Figure 3. Effect of pharmacological PKC/PKD inhibitor Gö6976 on SR-Ag-mediated activation of MAPKs and NF-κB and expression of cytokines and chemokines in vitro.

AMJ2-C11, MPRO-Neut, and MLE12 cells were pretreated with DMSO, Gö6976 (250 ng/ml), or Gö6983 (250 ng/ml) for 1 h and then stimulated with medium, SR-Ag (1 μg/ml for AMJ2-C11, 5 μg/ml for MPRO-Neut, 10 μg/ml for MLE12), PMA (10 ng/ml), PIC (100 μg/ml), CpG DNA (12 μg/ml for AMJ2-C11, 24 μg/ml for MPRO-Neut and MLE12), PGN (1 μg/ml for AMJ2-C11, 2 μg/ml for MPRO-Neut, 4 μg/ml for MLE12) or IFNγ (10 ng/ml) for 45 min (Panel A), 2 h (for IFNγ in Panel B), 4 h (Panel B), or 24 h (Panel C). Phosphorylation of pan-PKCs, PKD1, JNK, p38, ERK, and STAT1 and the presence of IκBα and IκBβ in cell lysates were detected by Western blot analysis (Panel A).
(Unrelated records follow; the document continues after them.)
/-- Settles O8: a program that fits is stored over backed bytes of the canonical memory of reset. -/
theorem romIsPlacedOrRefused : Obligations.RomIsPlacedOrRefused := by
  intro c rom p hrom
  obtain rfl := programBytes_eq hrom
  refine ⟨fun hfit => ?_, constructFromRom_of_lt⟩
  have hload := constructFromRom_of_le hfit
  obtain ⟨hbacked, -⟩ := constructFromRom_ok hload
  obtain ⟨hmem, -, -⟩ := construct_inv c
  exact ⟨_, hload, fun _ hj => byteAt_writeBytes_in hmem hbacked hj, fun _ ha => byteAt_writeBytes_out hmem hbacked ha, rfl,
    writeBytes_wf hmem hbacked⟩

end Sys2Proof.Machine
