-- ==== Sys2Proof/Machine/Reference.lean ====
section
/-! DEFINITION. The normative function `decode` of 43 R150, from a byte sequence and DST_CAP to a byte sequence or an error,
and the conventional encoder of 93 K3 that 43 R164 uses as an oracle. Written over lists of bits, apart from the phase
machine, which must agree with it (43 R163). -/

namespace Sys2Proof.Machine

/-- The three errors of 60 R180; InvalidCharacter carries its position (60 R185). -/
inductive DecodeError where
  | invalidCharacter (pos : Nat)
  | invalidTrailingQuantumLength
  | allocationFailure
  deriving DecidableEq, Repr

/-- The trailer: the longest suffix made of `=` and LF bytes (40 R80). -/
def trailerOf (s : List Byte) : List Byte := (s.reverse.takeWhile isTrailerByte).reverse

/-- `pad` of 43 R150. -/
def padOf (s : List Byte) : Nat := (trailerOf s).countP (· == 0x3D#8)

/-- `lf` of 43 R150. -/
def lfOf (s : List Byte) : Nat := (trailerOf s).length - padOf s

/-- `c` of 43 R150. -/
def contentLenOf (s : List Byte) : Nat := s.length - (trailerOf s).length

/-- The content of an input (40 R80). -/
def contentOf (s : List Byte) : List Byte := s.take (contentLenOf s)

/-- The size of the output, `5 * fq + tbl(tl)`; none where the trailing length is invalid (43 R150, 40 R98). -/
def decodedSize? (c : Nat) : Option Nat :=
  match c % 8 with
  | 0 => some (5 * (c / 8))
  | 2 => some (5 * (c / 8) + 1)
  | 4 => some (5 * (c / 8) + 2)
  | 5 => some (5 * (c / 8) + 3)
  | 7 => some (5 * (c / 8) + 4)
  | _ => none

/-- Is the byte acceptable at a content index (41 R117)? -/
def isContentByte (c : Byte) : Bool := (valueOf c).isSome

/-- The least index of a byte that is not acceptable (60 R185). -/
def firstBad : List Byte → Option Nat
  | [] => none
  | c :: rest => if isContentByte c then (firstBad rest).map (· + 1) else some 0

/-- The low `n` bits of a number, most significant first. -/
def bitsOf (n : Nat) (x : Nat) : List Bool := (List.range n).map fun i => x.testBit (n - 1 - i)

/-- The byte whose bits are these, most significant first. -/
def byteOfBits (bs : List Bool) : Byte := BitVec.ofNat 8 (bs.foldl (fun acc b => 2 * acc + b.toNat) 0)

/-- The bit string `X`: the values of the content, 5 bits each, the first character most significant (43 R150). -/
def contentBits (content : List Byte) : List Bool :=
  content.flatMap fun c => bitsOf 5 ((valueOf c).getD 0).toNat

/-- The first `size` whole bytes of a bit string (43 R150). -/
def bytesOfBits (size : Nat) (x : List Bool) : List Byte :=
  (List.range size).map fun k => byteOfBits ((x.drop (8 * k)).take 8)

/-- `decode` (43 R150). -/
def decodeText (dstCap : Nat) (s : List Byte) : Except DecodeError (List Byte) :=
  match decodedSize? (contentLenOf s) with
  | none => .error .invalidTrailingQuantumLength
  | some size =>
    if dstCap < size then .error .allocationFailure
    else
      match firstBad (contentOf s) with
      | some pos => .error (.invalidCharacter pos)
      | none => .ok (bytesOfBits size (contentBits (contentOf s)))

/-! ### The conventional encoder (93 K3, general knowledge; log entry 22) -/

/-- The character of a 5-bit value: `A` to `Z`, then `2` to `7`. -/
def charOf (x : Nat) : Byte := if x < 26 then BitVec.ofNat 8 (0x41 + x) else BitVec.ofNat 8 (0x32 + (x - 26))

/-- How many characters the bits of `n` bytes take in a group: 2, 4, 5, 7, 8 for 1 to 5 bytes. -/
def charsFor (n : Nat) : Nat := (8 * n + 4) / 5

/-- The 5-bit value at character `j` of a group of bytes, extended with zero bits. -/
def groupValue (group : List Byte) (j : Nat) : Nat :=
  let x := group.flatMap fun b => bitsOf 8 b.toNat
  ((x ++ List.replicate 40 false).drop (5 * j) |>.take 5).foldl (fun acc b => 2 * acc + b.toNat) 0

/-- One group of at most 5 bytes as 8 characters. -/
def encodeGroup (group : List Byte) : List Byte :=
  (List.range (charsFor group.length)).map (fun j => charOf (groupValue group j)) ++
    List.replicate (8 - charsFor group.length) 0x3D#8

/-- The conventional encoder: groups of 5 bytes, most significant bit first. -/
def encodeText : List Byte → List Byte
  | [] => []
  | b0 :: b1 :: b2 :: b3 :: b4 :: rest => encodeGroup [b0, b1, b2, b3, b4] ++ encodeText rest
  | group => encodeGroup group

end Sys2Proof.Machine
end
Messenger RNA levels of the indicated cytokines and chemokines in cells were analyzed by RT-PCR (Panel B). Levels of the cytokines and chemokines in culture supernatants were analyzed by ELISA (Panel C). Data represent the mean concentration (pg/ml) ± SD of triplicates. Actin was used as a loading control. Experiments were done three times with similar results.